Copy the result of filtering the entries below for lines that include the string "scratch".
====== Provided data ======
/-! ## A STATUS write -/

@[simp] theorem State.writeStatus_params (s : State) (v : Word) : (s.writeStatus v).params = s.params := rfl
@[simp] theorem State.writeStatus_irqEn (s : State) (v : Word) : (s.writeStatus v).irqEn = s.irqEn := rfl
@[simp] theorem State.writeStatus_rtHost (s : State) (v : Word) : (s.writeStatus v).rtHost = s.rtHost := rfl
@[simp] theorem State.writeStatus_done (s : State) (v : Word) : (s.writeStatus v).done = (s.done && !v.getLsbD 1) := rfl
@[simp] theorem State.writeStatus_err (s : State) (v : Word) : (s.writeStatus v).err = (s.err && !v.getLsbD 2) := rfl
@[simp] theorem State.writeStatus_mctxValid (s : State) (v : Word) : (s.writeStatus v).mctxValid = s.mctxValid := rfl
@[simp] theorem State.writeStatus_errcode (s : State) (v : Word) : (s.writeStatus v).errcode = if v.getLsbD 2 then 0 else s.errcode := rfl
@[simp] theorem State.writeStatus_mod (s : State) (v : Word) : (s.writeStatus v).mod = s.mod := rfl
@[simp] theorem State.writeStatus_root (s : State) (v : Word) : (s.writeStatus v).root = s.root := rfl
@[simp] theorem State.writeStatus_len (s : State) (v : Word) : (s.writeStatus v).len = s.len := rfl
@[simp] theorem State.writeStatus_opa (s : State) (v : Word) : (s.writeStatus v).opa = s.opa := rfl
@[simp] theorem State.writeStatus_opb (s : State) (v : Word) : (s.writeStatus v).opb = s.opb := rfl
@[simp] theorem State.writeStatus_result (s : State) (v : Word) : (s.writeStatus v).result = s.result := rfl
@[simp] theorem State.writeStatus_mctxMod (s : State) (v : Word) : (s.writeStatus v).mctxMod = s.mctxMod := rfl
@[simp] theorem State.writeStatus_mctxInv (s : State) (v : Word) : (s.writeStatus v).mctxInv = s.mctxInv := rfl
@[simp] theorem State.writeStatus_rtab (s : State) (v : Word) : (s.writeStatus v).rtab = s.rtab := rfl
@[simp] theorem State.writeStatus_data (s : State) (v : Word) : (s.writeStatus v).data = s.data := rfl
@[simp] theorem State.writeStatus_scratch (s : State) (v : Word) : (s.writeStatus v).scratch = s.scratch := rfl
@[simp] theorem State.writeStatus_pend (s : State) (v : Word) : (s.writeStatus v).pend = s.pend := rfl
@[simp] theorem State.writeStatus_port (s : State) (v : Word) : (s.writeStatus v).port = s.port := rfl

/-! ## A soft reset -/

@[simp] theorem State.softReset_params (s : State) : (s.softReset).params = s.params := rfl
@[simp] theorem State.softReset_irqEn (s : State) : (s.softReset).irqEn = false := rfl
@[simp] theorem State.softReset_rtHost (s : State) : (s.softReset).rtHost = false := rfl
@[simp] theorem State.softReset_done (s : State) : (s.softReset).done = false := rfl
@[simp] theorem State.softReset_err (s : State) : (s.softReset).err = false := rfl
@[simp] theorem State.softReset_mctxValid (s : State) : (s.softReset).mctxValid = false := rfl
@[simp] theorem State.softReset_errcode (s : State) : (s.softReset).errcode = 0 := rfl
@[simp] theorem State.softReset_mod (s : State) : (s.softReset).mod = 0 := rfl
@[simp] theorem State.softReset_root (s : State) : (s.softReset).root = 0 := rfl
@[simp] theorem State.softReset_len (s : State) : (s.softReset).len = 0 := rfl
@[simp] theorem State.softReset_opa (s : State) : (s.softReset).opa = 0 := rfl
@[simp] theorem State.softReset_opb (s : State) : (s.softReset).opb = 0 := rfl
@[simp] theorem State.softReset_result (s : State) : (s.softReset).result = 0 := rfl
@[simp] theorem State.softReset_mctxMod (s : State) : (s.softReset).mctxMod = 0 := rfl
@[simp] theorem State.softReset_mctxInv (s : State) : (s.softReset).mctxInv = 0 := rfl
@[simp] theorem State.softReset_rtab (s : State) : (s.softReset).rtab = List.replicate s.params.lmax 0 := rfl
@[simp] theorem State.softReset_data (s : State) : (s.softReset).data = s.dataAfterSoftReset := rfl
@[simp] theorem State.softReset_scratch (s : State) : (s.softReset).scratch = [] := rfl
@[simp] theorem State.softReset_pend (s : State) : (s.softReset).pend = none := rfl
@[simp] theorem State.softReset_port (s : State) : (s.softReset).port = s.port := rfl

/-! ## A power-on reset -/

@[simp] theorem State.powerOn_params (s : State) : (s.powerOn).params = s.params := rfl
@[simp] theorem State.powerOn_irqEn (s : State) : (s.powerOn).irqEn = false := rfl
@[simp] theorem State.powerOn_rtHost (s : State) : (s.powerOn).rtHost = false := rfl
@[simp] theorem State.powerOn_done (s : State) : (s.powerOn).done = false := rfl
@[simp] theorem State.powerOn_err (s : State) : (s.powerOn).err = false := rfl
@[simp] theorem State.powerOn_mctxValid (s : State) : (s.powerOn).mctxValid = false := rfl
@[simp] theorem State.powerOn_errcode (s : State) : (s.powerOn).errcode = 0 := rfl
@[simp] theorem State.powerOn_mod (s : State) : (s.powerOn).mod = 0 := rfl
@[simp] theorem State.powerOn_root (s : State) : (s.powerOn).root = 0 := rfl
@[simp] theorem State.powerOn_len (s : State) : (s.powerOn).len = 0 := rfl
@[simp] theorem State.powerOn_opa (s : State) : (s.powerOn).opa = 0 := rfl
@[simp] theorem State.powerOn_opb (s : State) : (s.powerOn).opb = 0 := rfl
@[simp] theorem State.powerOn_result (s : State) : (s.powerOn).result = 0 := rfl
@[simp] theorem State.powerOn_mctxMod (s : State) : (s.powerOn).mctxMod = 0 := rfl
@[simp] theorem State.powerOn_mctxInv (s : State) : (s.powerOn).mctxInv = 0 := rfl
@[simp] theorem State.powerOn_rtab (s : State) : (s.powerOn).rtab = List.replicate s.params.lmax 0 := rfl
@[simp] theorem State.powerOn_data (s : State) : (s.powerOn).data = [] := rfl
@[simp] theorem State.powerOn_scratch (s : State) : (s.powerOn).scratch = [] := rfl
@[simp] theorem State.powerOn_pend (s : State) : (s.powerOn).pend = none := rfl
@[simp] theorem State.powerOn_port (s : State) : (s.powerOn).port = s.port := rfl

end Sys2Proof.Machine
end

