-- ==== Sys2Proof/Laws/Complete.lean ====
section
/-! SUPPORT. Everything completing a command can do (spec/60_exceptions.md R244 to R246). -/

namespace Sys2Proof.Machine

@[simp] theorem firstFailure_nil : firstFailure [] = none := rfl

@[simp] theorem firstFailure_cons_true (e : ErrCode) (l : List (Bool × ErrCode)) :
    firstFailure ((true, e) :: l) = firstFailure l := rfl

@[simp] theorem firstFailure_cons_false (e : ErrCode) (l : List (Bool × ErrCode)) :
    firstFailure ((false, e) :: l) = some e := rfl

/-- No check fails exactly when every check holds. -/
theorem firstFailure_eq_none {l : List (Bool × ErrCode)} : firstFailure l = none ↔ ∀ c ∈ l, c.1 = true := by
  induction l with
  | nil => simp
  | cons c l ih =>
    obtain ⟨ok, e⟩ := c
    cases ok <;> simp [ih]

/-- A reported error is that of a check that fails while every check before it holds. -/
theorem firstFailure_eq_some {l : List (Bool × ErrCode)} {e : ErrCode} :
    firstFailure l = some e ↔ ∃ before after, l = before ++ (false, e) :: after ∧ ∀ c ∈ before, c.1 = true := by
  induction l with
  | nil => simp
  | cons c l ih =>
    obtain ⟨ok, f⟩ := c
    cases ok with
    | false =>
      simp only [firstFailure_cons_false, Option.some.injEq]
      constructor
      · rintro rfl
        exact ⟨[], l, rfl, by simp⟩
      · rintro ⟨before, after, h, hb⟩
        cases before with
        | nil => simpa using congrArg (fun l => l.head?.map Prod.snd) h
        | cons c before =>
          have hc : (false, f) = c := by simpa using congrArg List.head? h
          have := hb c List.mem_cons_self
          simp [← hc] at this
    | true =>
      rw [firstFailure_cons_true, ih]
      constructor
      · rintro ⟨before, after, rfl, hb⟩
        exact ⟨(true, f) :: before, after, rfl, by simpa using hb⟩
      · rintro ⟨before, after, h, hb⟩
        cases before with
        | nil => simp at h
        | cons c before =>
          obtain ⟨rfl, rfl⟩ := by simpa using h
          exact ⟨before, after, rfl, fun d hd => hb d (List.mem_cons_of_mem _ hd)⟩

/-- A command whose checks hold makes its writes and succeeds. -/
theorem complete_success {checks : List (Bool × ErrCode)} {effect : State → State} {s : State}
    (h : firstFailure checks = none) : complete checks effect s = .next (effect s).succeeded := by
  simp [complete, h]

/-- A command with a failing check reports the first one and writes nothing else. -/
theorem complete_failure {checks : List (Bool × ErrCode)} {effect : State → State} {s : State} {e : ErrCode}
    (h : firstFailure checks = some e) : complete checks effect s = .next (s.failed e) := by
  simp [complete, h]

/-- Completing a command answers a next state, and it is one of the two above. -/
theorem complete_cases {checks : List (Bool × ErrCode)} {effect : State → State} {s t : State}
    (h : complete checks effect s = .next t) :
    (∃ e, firstFailure checks = some e ∧ t = s.failed e) ∨
      (firstFailure checks = none ∧ t = (effect s).succeeded) := by
  unfold complete at h
  split at h
  · rename_i e he
    exact .inl ⟨e, he, by cases h; rfl⟩
  · rename_i he
    exact .inr ⟨he, by cases h; rfl⟩

/-- Completing a command never faults and is never refused. -/
theorem complete_next (checks : List (Bool × ErrCode)) (effect : State → State) (s : State) :
    ∃ t, complete checks effect s = .next t := by
  unfold complete
  split
  · exact ⟨_, rfl⟩
  · exact ⟨_, rfl⟩

/-- Two states in which a command's checks agree, and whose completions a function `f` relates, complete alike. -/
theorem complete_congr {checks checks' : List (Bool × ErrCode)} {effect effect' : State → State} {s s' t : State}
    (f : State → State) (hc : checks' = checks) (he : ∀ e, s'.failed e = f (s.failed e))
    (hs : (effect' s').succeeded = f (effect s).succeeded) (h : complete checks effect s = .next t) :
    complete checks' effect' s' = .next (f t) := by
  subst hc
  rcases complete_cases h with ⟨e, h1, rfl⟩ | ⟨h1, rfl⟩
  · rw [complete_failure h1, he]
  · rw [complete_success h1, hs]

end Sys2Proof.Machine
end

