-- ==== Sys2Proof/Tests/Slice0.lean ====
section
/-! SUPPORT. The model's own tests. Every expected value is a row of spec/95_test_vectors.md (its number is cited) or a
word written out from spec/30_encoding.md; and, for every statement with hypotheses, a state that meets them. -/

namespace Sys2Proof.Tests
open Sys2Proof.Machine

/-! ## Helpers -/

/-- The state after an outcome, when there is one. -/
def stateOf : Host.Outcome State Fault Refusal → Option State
  | .next s => some s
  | .fault _ => none
  | .refused _ => none

/-- The fault of an outcome, when there is one. -/
def faultOf : Host.Outcome State Fault Refusal → Option Fault
  | .fault f => some f
  | .next _ => none
  | .refused _ => none

/-- The reference engine with a transform's operands and the first elements of `DATA` written. -/
def ntt (N n w : Nat) (x : List Nat) : State :=
  { State.reset with mod := u64 N, len := u64 n, root := u64 w, data := Memory.writeSeq [] (x.map u64) }

/-- The same with `RT_HOST = 1` latched and `RTAB[1]`, `RTAB[2]` written. -/
def nttHost (N n w r1 r2 : Nat) (x : List Nat) : State :=
  { ntt N n w x with
    rtab := [0, u64 r1, u64 r2, 0, 0, 0, 0, 0, 0, 0], rtHost := true, pend := some { cmd := 3, rtHost := true } }

/-- The reference engine with scalar operands. -/
def scalar (N a b : Nat) : State := { State.reset with mod := u64 N, opa := u64 a, opb := u64 b }

/-- The reference engine with a Montgomery context and operands. -/
def mont (m inv a b : Nat) : State :=
  { State.reset with mctxMod := u64 m, mctxInv := u64 inv, mctxValid := true, opa := u64 a, opb := u64 b }

/-- The first `n` elements of `DATA` after an outcome; a poisoned one shows as none. -/
def dataAfter (n : Nat) (o : Host.Outcome State Fault Refusal) : Option (List (Option Word)) :=
  (stateOf o).map fun s => (List.range n).map s.data.read

/-- `STATUS` after an outcome. -/
def statusAfter (o : Host.Outcome State Fault Refusal) : Option Word := (stateOf o).map State.statusWord

/-- `RESULT` after an outcome. -/
def resultAfter (o : Host.Outcome State Fault Refusal) : Option Word := (stateOf o).map State.result

/-- The elements of a written sequence. -/
def written (x : List Nat) : Option (List (Option Word)) := some (x.map fun v => some (u64 v))

/-! ## Well-formedness: the checks refuse ill-formed terms -/

theorem test_params_lmax_zero_ill_formed : Params.wf { lmax := 0, hasModexp := true } = false := by decide
theorem test_params_lmax_thirteen_ill_formed : Params.wf { lmax := 13, hasModexp := true } = false := by decide
theorem test_params_reference_well_formed : Params.wf Params.reference = true := by decide
theorem test_word_unassigned_opcode_ill_formed : commandWordWf 0x07 = false := by decide
theorem test_word_reserved_bit_ill_formed : commandWordWf 0x8000000000000001 = false := by decide
theorem test_word_modexp_well_formed : commandWordWf 0x20 = true := by decide
theorem test_buffer_out_of_order_ill_formed : Memory.wf [(1, 5), (0, 6)] = false := by decide
theorem test_buffer_index_past_the_end : Memory.below [(1024, 5)] 1024 = false := by decide

/-! ## Decoding: words written out bit by bit from R90 and R92 -/

theorem test_decode_nop :
    decode 0b0000000000000000000000000000000000000000000000000000000000000000#64 = .ok .nop := by decide
theorem test_decode_ntt_fwd_iter :
    decode 0b0000000000000000000000000000000000000000000000000000000000000001#64 = .ok .nttFwdIter := by decide
theorem test_decode_ntt_inv_iter :
    decode 0b0000000000000000000000000000000000000000000000000000000000000010#64 = .ok .nttInvIter := by decide
theorem test_decode_ntt_fwd_rec :
    decode 0b0000000000000000000000000000000000000000000000000000000000000011#64 = .ok .nttFwdRec := by decide
theorem test_decode_ntt_inv_rec :
    decode 0b0000000000000000000000000000000000000000000000000000000000000100#64 = .ok .nttInvRec := by decide
theorem test_decode_ntt_fwd_naive :
    decode 0b0000000000000000000000000000000000000000000000000000000000000101#64 = .ok .nttFwdNaive := by decide
theorem test_decode_ntt_inv_naive :
    decode 0b0000000000000000000000000000000000000000000000000000000000000110#64 = .ok .nttInvNaive := by decide
theorem test_decode_mont_setup :
    decode 0b0000000000000000000000000000000000000000000000000000000000010000#64 = .ok .montSetup := by decide
theorem test_decode_mont_to :
    decode 0b0000000000000000000000000000000000000000000000000000000000010001#64 = .ok .montTo := by decide
theorem test_decode_mont_mul :
    decode 0b0000000000000000000000000000000000000000000000000000000000010010#64 = .ok .montMul := by decide
theorem test_decode_mont_from :
    decode 0b0000000000000000000000000000000000000000000000000000000000010011#64 = .ok .montFrom := by decide
theorem test_decode_modexp :
    decode 0b0000000000000000000000000000000000000000000000000000000000100000#64 = .ok .modexp := by decide
theorem test_decode_rootchk :
    decode 0b0000000000000000000000000000000000000000000000000000000000100001#64 = .ok .rootchk := by decide

/-- E6, E7, E9: an unassigned opcode is illegal whatever the reserved bits. -/
theorem test_decode_rejects_unassigned :
    ([0x07, 0x107, 0x0F, 0x14, 0x1F, 0x22, 0xFF].map fun w => decode (u64 w)) =
      List.replicate 7 (.error .illegalOpcode) := by decide

/-- E2, E5, E10: an assigned opcode with a reserved bit set. -/
theorem test_decode_rejects_reserved_bits :
    ([0x100, 0x105, 0x8000000000000001].map fun w => decode (u64 w)) = List.replicate 3 (.error .reservedBits) := by
  decide

/-! ## Commands, run as the first command after a reset by a step (E1 to E12) -/

theorem test_step_nop : statusAfter (step (State.reset.withFetchWord 64 0x00)) = some 0x2 := by decide
theorem test_step_reserved_bits : statusAfter (step (State.reset.withFetchWord 64 0x100)) = some 0x0206 := by decide
theorem test_step_illegal : statusAfter (step (State.reset.withFetchWord 64 0x107)) = some 0x0106 := by decide
theorem test_step_fwd_naive : statusAfter (step (State.reset.withFetchWord 64 0x05)) = some 0x0306 := by decide
theorem test_step_inv_naive : statusAfter (step (State.reset.withFetchWord 64 0x06)) = some 0x0306 := by decide
/-- P3, line 1: `BAD_MODULUS`, since `MOD = 0` after reset. -/
theorem test_step_fwd_iter_at_reset : statusAfter (step (State.reset.withFetchWord 64 0x01)) = some 0x0406 := by decide
/-- M23. -/
theorem test_step_mont_mul_at_reset : statusAfter (step (State.reset.withFetchWord 64 0x12)) = some 0x0706 := by decide

/-! ## Iterative transforms -/

/-- I1. -/
theorem test_fwd_iter : dataAfter 4 (exec .nttFwdIter (ntt 17 4 4 [1, 2, 3, 4])) = written [10, 7, 15, 6] := by decide
/-- I7: inputs at and above the modulus. -/
theorem test_fwd_iter_unreduced_input :
    dataAfter 4 (exec .nttFwdIter (ntt 17 4 4 [17, 18, 2 ^ 64 - 1, 35])) = written [2, 0, 15, 0] := by decide
/-- I2. -/
theorem test_inv_iter : dataAfter 4 (exec .nttInvIter (ntt 17 4 4 [10, 7, 15, 6])) = written [1, 2, 3, 4] := by decide
/-- I11: a root of the wrong order. -/
theorem test_inv_iter_wrong_order :
    dataAfter 4 (exec .nttInvIter (ntt 17 4 3 [10, 9, 15, 4])) = written [1, 7, 3, 16] := by decide

/-! ## Recursive transforms -/

/-- C4: host-supplied level roots that are not chained. -/
theorem test_fwd_rec_host_roots :
    dataAfter 8 (exec .nttFwdRec (nttHost 520241 8 118272 520240 494265 [4, 1, 4, 2, 1, 3, 5, 6])) =
      written [26, 110662, 416333, 26381, 2, 461537, 103900, 441914] := by decide
/-- C6: a level root out of range. -/
theorem test_fwd_rec_level_root_range :
    statusAfter (exec .nttFwdRec (nttHost 17 4 4 17 0 [1, 2, 3, 4])) = some 0x0606 := by decide
/-- C5. -/
theorem test_inv_rec_host_roots :
    dataAfter 8 (exec .nttInvRec
      (nttHost 520241 8 118272 520240 494265 [26, 110662, 416333, 26381, 2, 461537, 103900, 441914])) =
      written [4, 51956, 5, 25978, 1, 468293, 4, 494267] := by decide
/-- I9 by the recursive transform (§2.2). -/
theorem test_inv_rec_root_zero :
    dataAfter 4 (exec .nttInvRec (ntt 17 4 0 [1, 2, 3, 4])) = written [11, 8, 8, 8] := by decide

/-! ## Montgomery multiplier -/

/-- M4: `MCTX_INV` of `2^64 - 59`. -/
theorem test_mont_setup_inverse :
    (stateOf (exec .montSetup (scalar (2 ^ 64 - 59) 0 0))).map (fun s => (s.mctxMod, s.mctxInv, s.statusWord)) =
      some (0xFFFFFFFFFFFFFFC5, 0x34115B1E5F75270D, 0xA) := by decide
/-- M7: a failed setup leaves the context. -/
theorem test_mont_setup_failure_keeps_context :
    (stateOf (exec .montSetup { mont 520241 0xE0954B039BC168D1 0 0 with mod := 4 })).map
      (fun s => (s.mctxMod, s.mctxInv, s.statusWord)) = some (520241, 0xE0954B039BC168D1, 0x040E) := by decide
/-- M9. -/
theorem test_mont_to : resultAfter (exec .montTo (mont 520241 0xE0954B039BC168D1 1234 0)) = some 287528 := by decide
/-- M13: an operand above the modulus. -/
theorem test_mont_to_largest :
    resultAfter (exec .montTo (mont 520241 0xE0954B039BC168D1 (2 ^ 64 - 1) 0)) = some 368464 := by decide
/-- M14: the negative branch of the reduction. -/
theorem test_mont_mul_negative_branch :
    resultAfter (exec .montMul (mont 520241 0xE0954B039BC168D1 287528 492471)) = some 67726 := by decide
/-- M19: a result above the modulus. -/
theorem test_mont_mul_not_reduced :
    resultAfter (exec .montMul (mont 520241 0xE0954B039BC168D1 (2 ^ 64 - 1) (2 ^ 64 - 1))) =
      some 0xFFFFFFFFFFF90932 := by decide
/-- M15. -/
theorem test_mont_from :
    resultAfter (exec .montFrom (mont 520241 0xE0954B039BC168D1 67726 0)) = some 243519 := by decide
/-- M18: an operand above the modulus is reduced. -/
theorem test_mont_from_largest :
    resultAfter (exec .montFrom (mont 520241 0xE0954B039BC168D1 (2 ^ 64 - 1) 0)) = some 456397 := by decide
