-- ==== Sys2Proof/Machine/Pic.lean ====
section
/-! DEFINITION. The PIC unit (42_pic.md): every access is one byte wide (R101). -/

namespace Sys2Proof.Machine

/-- R93: each of the four initialisation words goes to the master, then the slave, before the next. -/
def picInitWords (offset1 offset2 : Byte) (s : State) : State :=
  let s := s.portWriteByte Config.pic1Cmd Config.icw1
  let s := s.portWriteByte Config.pic2Cmd Config.icw1
  let s := s.portWriteByte Config.pic1Data offset1
  let s := s.portWriteByte Config.pic2Data offset2
  let s := s.portWriteByte Config.pic1Data Config.icw3M
  let s := s.portWriteByte Config.pic2Data Config.icw3S
  let s := s.portWriteByte Config.pic1Data Config.icw4
  s.portWriteByte Config.pic2Data Config.icw4

/-- `PIC_INIT offset1, offset2` (R93): snapshot the masks in `SNAP_M`/`SNAP_S`, initialise, restore. -/
def execPicInit (offset1 offset2 : Byte) (s : State) : Host.Outcome State Fault Refusal :=
  let rm := s.portReadByte Config.pic1Data
  let rs := rm.2.portReadByte Config.pic2Data
  let s := rs.2.setSnap (some rm.1) (some rs.1)
  let s := picInitWords offset1 offset2 s
  let s := s.portWriteByte Config.pic1Data rm.1
  let s := s.portWriteByte Config.pic2Data rs.1
  complete (s.setSnap none none)

/-- `PIC_DISABLE` (R94). -/
def execPicDisable (s : State) : Host.Outcome State Fault Refusal :=
  let rm := s.portReadByte Config.pic1Data
  let s := rm.2.setShadowM rm.1
  let rs := s.portReadByte Config.pic2Data
  let s := rs.2.setShadowS rs.1
  let s := s.portWriteByte Config.pic1Data Config.maskAll
  complete (s.portWriteByte Config.pic2Data Config.maskAll)

/-- `PIC_ENABLE` (R95). -/
def execPicEnable (s : State) : Host.Outcome State Fault Refusal :=
  let s := s.portWriteByte Config.pic1Data s.shadowM
  complete (s.portWriteByte Config.pic2Data s.shadowS)

/-- Apply a change to the shadow register of the line's controller, if the switch tells the shadows
to follow (R92). -/
def trackShadow (irq : Byte) (change : Byte → Byte) (s : State) : State :=
  if s.params.shadowTracksSetClear then
    if onMaster irq then s.setShadowM (change s.shadowM) else s.setShadowS (change s.shadowS)
  else s

/-- The read-modify-write of one mask register (R96, R97). -/
def modifyMask (irq : Byte) (change : Byte → Byte) (s : State) : State :=
  let r := s.portReadByte (irqPort irq)
  trackShadow irq change (r.2.portWriteByte (irqPort irq) (change r.1))

/-- `PIC_SET_MASK irq` (R96). -/
def execPicSetMask (irq : Byte) (s : State) : Host.Outcome State Fault Refusal :=
  if irq.toNat ≥ Config.nIrq then fail .irqRange (.picSetMask irq) s
  else complete (modifyMask irq (fun v => v ||| irqMask irq) s)

/-- `PIC_CLEAR_MASK irq` (R97). -/
def execPicClearMask (irq : Byte) (s : State) : Host.Outcome State Fault Refusal :=
  if irq.toNat ≥ Config.nIrq then fail .irqRange (.picClearMask irq) s
  else complete (modifyMask irq (fun v => v &&& ~~~ irqMask irq) s)

/-- `PIC_SEND_EOI irq` (R98): the slave first, for its lines only, then the master. -/
def execPicSendEoi (irq : Byte) (s : State) : Host.Outcome State Fault Refusal :=
  if irq.toNat ≥ Config.nIrq then fail .irqRange (.picSendEoi irq) s
  else
    let s := if onMaster irq then s else s.portWriteByte Config.pic2Cmd Config.eoi
    complete (s.portWriteByte Config.pic1Cmd Config.eoi)

/-- The read-register sequence R99 and R100 share: select on both, read one byte from each, the
slave's in the high byte of `RES`. -/
def readStatus (select : Byte) (s : State) : State :=
  let s := s.portWriteByte Config.pic1Cmd select
  let s := s.portWriteByte Config.pic2Cmd select
  let rm := s.portReadByte Config.pic1Cmd
  let rs := rm.2.portReadByte Config.pic2Cmd
  rs.2.setRes (rs.1 ++ rm.1)

/-- `PIC_GET_IRR` (R99). -/
def execPicGetIrr (s : State) : Host.Outcome State Fault Refusal :=
  complete (readStatus Config.ocw3ReadIrr s)

/-- `PIC_GET_ISR` (R100). -/
def execPicGetIsr (s : State) : Host.Outcome State Fault Refusal :=
  complete (readStatus Config.ocw3ReadIsr s)

end Sys2Proof.Machine
end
======
Answer space:
@[simp] theorem State.writeStatus_scratch (s : State) (v : Word) : (s.writeStatus v).scratch = s.scratch := rfl
@[simp] theorem State.softReset_scratch (s : State) : (s.softReset).scratch = [] := rfl
@[simp] theorem State.powerOn_scratch (s : State) : (s.powerOn).scratch = [] := rfl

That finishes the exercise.